WHAT TO PRODUCE
Restate word for word the lines of the records below, starting at the line that contains "else if 1 <" and ending at the line that contains "of R352. -/", with both of those lines included and nothing else.

[Saved entries]

-- ==== Sys2Proof/Machine/Stream.lean ====
section
/-! DEFINITION. Memory-tile streams: the acceptance of commands, address sequences, reads, writes, lane injections, quoin,
FIFO and line ports, permits, and the sending of tokens (R184, R346-R354, R374, R387, R388). -/

namespace Sys2Proof.Machine

/-! ## Descriptor fields (R346) -/

def sMode (d : List Word) : Nat := bitsNat (descWord d 0) 0 4
def sAg (d : List Word) : Nat := bitsNat (descWord d 0) 4 3
def sGlb (d : List Word) : Bool := bitAt (descWord d 0) 7
def sFmt (d : List Word) : BitVec 3 := bits (descWord d 0) 8 3
def sScl (d : List Word) : Bool := bitAt (descWord d 0) 11
def sPke (d : List Word) : Bool := bitAt (descWord d 0) 12
def sBlen (d : List Word) : Nat := bitsNat (descWord d 0) 13 6 + 1
def sStpm (d : List Word) (k : Nat) : Bool := bitAt (descWord d 0) (18 + k)
def sSide (d : List Word) : Nat := bitsNat (descWord d 0) 24 4 + 1
def sBufs (d : List Word) : Nat := bitsNat (descWord d 0) 28 4 + 1
def sBase (d : List Word) : Nat := descAddr d 1 % 2 ^ 56
def sCount (d : List Word) (j : Nat) : Nat := bitsNat (descWord d (3 + j / 2)) (16 * (j % 2)) 16 + 1
def sStride (d : List Word) (j : Nat) : Int := (descWord d (5 + j)).toInt
def sIen (d : List Word) : Bool := bitAt (descWord d 9) 31
def sIoff (d : List Word) : Nat := bitsNat (descWord d 9) 0 19
def sSen (d : List Word) : Bool := bitAt (descWord d 10) 31
def sSoff (d : List Word) : Nat := bitsNat (descWord d 10) 0 19
def sOport (d : List Word) : BitVec 4 := bits (descWord d 11) 0 4
def sKh (d : List Word) : Nat := bitsNat (descWord d 11) 4 4
def sSclb (d : List Word) : Nat := descAddr d 12 % 2 ^ 56
def sTag (d : List Word) : Word := descWord d 14
def sBarh (d : List Word) : Word := descWord d 15
def sWin (d : List Word) : Nat := bitsNat (descWord d 16) 0 5
def sPwin (d : List Word) : Nat := bitsNat (descWord d 16) 5 4
def sPport (d : List Word) : BitVec 4 := bits (descWord d 16) 9 4
def sBranches (d : List Word) : Nat := bitsNat (descWord d 16) 13 3 + 1

/-- Elements of the whole sequence, and of one iteration of dimension `k` (R348). -/
def sSpan (d : List Word) (k : Nat) : Nat := ((List.range k).map (sCount d)).foldl (· * ·) 1
def sTotal (d : List Word) : Nat := sSpan d 4

/-- The banks that a mode needs (R280, R347, R351): those that BASE names, and with SCL the one of SCLB. -/
def sBanksOk (s : State) (t : TileRef) (d : List Word) : Bool :=
  let b := sBase d / 0x8000
  let modes := (List.range (sBufs d)).map (fun j => s.bankMode t (b + j))
  let inside := decide (sBase d < 0x80000) && decide (b + sBufs d ≤ 16)
  if sMode d = 7 then !sGlb d && inside && modes.all (fun m => decide (m = 1))
  else if sMode d = 8 then !sGlb d && inside && modes.all (fun m => decide (m = 2))
  else if 4 ≤ sMode d then true
  else if 1 < sBufs d then !sGlb d && inside && modes.all (fun m => decide (m = 0))
  else if sGlb d then true
  else
    let ok := fun (a : Nat) => decide (0x80000 ≤ a) || decide (s.bankMode t (a / 0x8000) = 0) || decide (s.bankMode t (a / 0x8000) = 3)
    ok (sBase d) && (!sScl d || ok (sSclb d))

/-- The bits of a SPACE channel word that R346 does not list are zero. -/
def spaceWordClean (w : Word) : Bool := decide (bitsNat w 27 4 = 0) && decide (bitsNat w 2 6 = 0)

/-- A SPACE channel word names a node: VALID, a compute tile outside column 0 (R346, R350). -/
def spaceWordOk (w : Word) : Bool := bitAt w 31 && isCompute (bits w 16 11) && decide (tileCol (bits w 16 11) ≠ 0)

/-- The fields of a descriptor are legal (R346, R347): the test behind reason 3 of R352. -/
def streamDescOk (s : State) (t : TileRef) (p : BitVec 4) (d : List Word) : Bool :=
  let w0 := descWord d 0
  let fmt := (sFmt d).toNat
  decide (sMode d ≤ 8) && decide (bitsNat w0 22 2 = 0)
    && decide (bitsNat (descWord d 2) 24 8 = 0) && decide (bitsNat (descWord d 13) 24 8 = 0)
    && decide (bitsNat (descWord d 9) 19 12 = 0) && decide (bitsNat (descWord d 10) 19 12 = 0)
    && decide (bitsNat (descWord d 11) 8 24 = 0) && decide (bitsNat (descWord d 16) 16 16 = 0) && descZero d 25 31
    && (decide (sWin d = 0) || (List.range 8).all (fun i => spaceWordClean (descWord d (17 + i))))
    && decide (sBufs d ≤ 4)
    && (if sScl d then decide (4 ≤ fmt ∧ fmt ≤ 6) && decide (sBlen d = if fmt = 6 then 7 else 8) else decide (sBlen d = 1))
    && (!sPke d || (decide (fmt = 6) && sScl d))
    && (decide (sMode d ≠ 8) || decide (1 ≤ sKh d))
    && sBanksOk s t d
    && (decide (sWin d = 0)
      || (decide (sMode d = 0) && decide (sWin d ≤ 16) && decide (1 ≤ sPwin d)
        && (List.range (sBranches d)).all (fun i => spaceWordOk (descWord d (17 + i)))
        && (match s.fanFrom (.tile t p) with
          | some x => decide (x.branches.length = sBranches d)
          | none => false)))

/-! ## Acceptance (R352) -/

/-- A port is the source, or the destination, of an edge or a fan-out branch. -/
def isSource (s : State) (t : TileRef) (p : BitVec 4) : Bool := (s.edgeFrom (.tile t p)).isSome || (s.fanFrom (.tile t p)).isSome
def isDest (s : State) (t : TileRef) (p : BitVec 4) : Bool := (Map.values s.edge).any (fun e => decide (e.dst = .tile t p))

/-- The port's binding suits the mode (R347, R352). -/
def bindingOk (s : State) (t : TileRef) (p : BitVec 4) (d : List Word) : Bool :=
  let m := sMode d
  if m = 0 then isSource s t p && (decide (sWin d = 0) || isDest s t (sPport d))
  else if m = 1 then isDest s t p
  else if 6 ≤ m then isDest s t p && decide (sOport d ≠ p) && isSource s t (sOport d)
  else true

/-- The nodes at the far ends of a port's edges. -/
def portNodes (s : State) (t : TileRef) (p : BitVec 4) : List NodeRef :=
  let me : Port := .tile t p
  (Map.values s.edge).filterMap (fun e =>
    if e.src = me then (match e.dst with
      | .inp n _ => some n
      | _ => none)
    else if e.dst = me then (match e.src with
      | .out n _ => some n
      | _ => none)
    else none)

/-- The TENANT check of R186 on every port that the command uses. -/
def tenantsOk (s : State) (t : TileRef) (p : BitVec 4) (d : List Word) (tenant : BitVec 16) : Bool :=
  let ports := [p] ++ (if 6 ≤ sMode d then [sOport d] else []) ++ (if sWin d ≠ 0 then [sPport d] else [])
  ports.all (fun q => (portNodes s t q).all (fun n => decide (entTenant (s.domEntry n.elemRef (domOf (s.nd n))) = tenant)))

/-- The number of the first reason that refuses a command, in the order 3, 2, 4, 1 (R352). -/
def streamReason (s : State) (st : Stamp) (t : TileRef) (p : BitVec 4) (d : List Word) : Option Nat :=
  if !streamDescOk s t p d then some 3
  else if !tilePermitted s st.issuer t || !bindingOk s t p d || !tenantsOk s t p d st.tenant then some 2
  else if sBarh d ≠ noBarrier ∧ (s.barrierOf t.die st (sBarh d)).isNone then some 4
  else if 8 ≤ (s.tl t).queue.length then some 1
  else none

/-- A command holds a reference to the barrier that it names (R361). -/
def holdBarrier (s : State) (die : BitVec 4) (st : Stamp) (h : Word) : State :=
  match (if h = noBarrier then none else s.barrierOf die st h) with
  | some i =>
    let b := (s.dieAt die).barrier i
    s.setBarrier die i { b with ref := b.ref + 1 }
  | none => s

/-- A command that has completed arrives at its barrier and gives up its reference (R361, R362). -/
def arriveBarrier (s : State) (die : BitVec 4) (st : Stamp) (h : Word) : State :=
  match (if h = noBarrier then none else s.barrierOf die st h) with
  | some i =>
    let s := (poolArrival s die i 1).1
    s.setBarrier die i ((s.dieAt die).barrier i).drop
  | none => s

/-- A command that is discarded gives up its reference (R361). -/
def releaseBarrier (s : State) (die : BitVec 4) (st : Stamp) (h : Word) : State :=
  match (if h = noBarrier then none else s.barrierOf die st h) with
  | some i => s.setBarrier die i ((s.dieAt die).barrier i).drop
  | none => s

/-- `STRM` at its tile (R349, R352). -/
def acceptStream (s : State) (st : Stamp) (b : Word) (d : List Word) : State × Answer :=
  let t : TileRef := ⟨st.issuer.die, bits b 4 11⟩
  let p : BitVec 4 := bits b 0 4
  match streamReason s st t p d with
  | some r => (s, { words := [PWord.clean (BitVec.ofNat 32 (2 ^ 31 + r))], cond := false })
  | none =>
    let m := s.tl t
    let c : StreamCmd := { port := p, desc := d, ticket := m.tickets, stamp := st, region := ((s.el st.issuer.elemRef).region).getD 0 }
    let s := s.setTl t { m with queue := m.queue ++ [c], tickets := m.tickets + 1 }
    (holdBarrier s t.die st (sBarh d), { words := [PWord.clean (BitVec.setWidth 32 m.tickets)] })

/-- `STRMQ` at its tile (R352); CAN discards the port's queued commands after the read. -/
def streamStatus (s : State) (st : Stamp) (b : Word) (cancel : Bool) : State × Answer :=
  let t : TileRef := ⟨st.issuer.die, bits b 4 11⟩
  let p : BitVec 4 := bits b 0 4
  if !tilePermitted s st.issuer t then (s, { words := [{}], cond := false })
  else
    let m := s.tl t
    let q := Map.get m.ports {} p.toNat
    let n := m.queue.countP (fun c => decide (c.port = p))
    let w := q.last.toNat * 2 ^ 16 + n * 2 ^ 12 + (if q.stream.isSome then 2 ^ 11 else 0) + (if q.err then 2 ^ 10 else 0)
    let a : Answer := { words := [PWord.clean (BitVec.ofNat 32 w)], cond := q.stream.isNone && decide (n = 0) }
    if cancel then
      let gone := m.queue.filter (fun c => decide (c.port = p))
      let s := s.setTl t { m with queue := m.queue.filter (fun c => decide (c.port ≠ p)) }
      (gone.foldl (fun s c => releaseBarrier s t.die c.stamp (sBarh c.desc)) s, a)
    else (s, a)

/-! ## Ports (R349) -/

def State.tport (s : State) (t : TileRef) (p : BitVec 4) : TPort := Map.get (s.tl t).ports {} p.toNat
def State.setTport (s : State) (t : TileRef) (p : BitVec 4) (x : TPort) : State :=
  s.updTl t (fun m => { m with ports := Map.set m.ports p.toNat x })

/-- The running streams of a tile, each with its port. -/
def MTile.running (m : MTile) : List (Nat × Stream) := m.ports.filterMap (fun x => x.2.stream.map (fun st => (x.1, st)))

/-- The stream whose tokens leave a port: its own READ, or the quoin, FIFO or line stream that names it as OPORT. -/
def MTile.feeder (m : MTile) (p : BitVec 4) : Option (Nat × Stream) :=
  m.running.find? (fun x => (decide (x.1 = p.toNat) && decide (sMode x.2.desc = 0))
    || (decide (6 ≤ sMode x.2.desc) && decide (sOport x.2.desc = p)))

/-- A port is in use by a running stream. -/
def MTile.portUsed (m : MTile) (p : BitVec 4) : Bool :=
  m.running.any (fun x => decide (x.1 = p.toNat) || (decide (6 ≤ sMode x.2.desc) && decide (sOport x.2.desc = p)))

/-- A queued command may start: its ports and its generator are free, and no earlier command for its port waits (R349). -/
def mayStart (m : MTile) (c : StreamCmd) : Bool :=
  !m.portUsed c.port && (decide (sMode c.desc < 6) || !m.portUsed (sOport c.desc))
    && !m.running.any (fun x => decide (sAg x.2.desc = sAg c.desc))

/-- The tokens that stand at a port that becomes a permit port (R350). -/
def absorbPermits (m : MTile) (pp : BitVec 4) : MTile × Nat :=
  let q := Map.get m.ports {} pp.toNat
  ({ m with ports := Map.set m.ports pp.toNat { q with inq := [], freed := q.freed + q.inq.length, drops := false } },
    q.inq.countP (fun t => decide (t.kind = kindSpace)))

/-- A course's commands start once its tile has opened (R263). -/
def tileOpen (s : State) (t : TileRef) (c : StreamCmd) : Bool := match s.regionOf t with
  | some r => decide (c.region ≠ r) || (s.rg r).opened.contains t.tile
  | none => true

/-- A node lies in a scope: its domain's, or the whole course's (R393). -/
def nodeInScope (s : State) (dom : Option (BitVec 4)) (n : NodeRef) : Bool := match dom with
  | none => true
  | some d => decide (domOf (s.nd n) = d)

/-- A command is kept back by a snapshot that takes its issuer in: by one of the whole course, whose image keeps the queues
(R397), and by one of a domain where a MARK has passed its port (R394, R395). -/
def keptBack (s : State) (t : TileRef) (c : StreamCmd) : Bool :=
  let g := s.rg c.region
  let own := fun (p : Port) => decide (p = .tile t c.port) || (decide (6 ≤ sMode c.desc) && decide (p = .tile t (sOport c.desc)))
  let passed := (Map.values s.edge).any (fun e => e.marked && !e.route && (own e.src || own e.dst))
  (g.snap.toList ++ g.done).any (fun x => nodeInScope s x.dom c.stamp.issuer && (x.dom.isNone || passed))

SOLUTION TO THE EXERCISE
  else if 1 < sBufs d then !sGlb d && inside && modes.all (fun m => decide (m = 0))
  else if sGlb d then true
  else
    let ok := fun (a : Nat) => decide (0x80000 ≤ a) || decide (s.bankMode t (a / 0x8000) = 0) || decide (s.bankMode t (a / 0x8000) = 3)
    ok (sBase d) && (!sScl d || ok (sSclb d))

/-- The bits of a SPACE channel word that R346 does not list are zero. -/
def spaceWordClean (w : Word) : Bool := decide (bitsNat w 27 4 = 0) && decide (bitsNat w 2 6 = 0)

/-- A SPACE channel word names a node: VALID, a compute tile outside column 0 (R346, R350). -/
def spaceWordOk (w : Word) : Bool := bitAt w 31 && isCompute (bits w 16 11) && decide (tileCol (bits w 16 11) ≠ 0)

/-- The fields of a descriptor are legal (R346, R347): the test behind reason 3 of R352. -/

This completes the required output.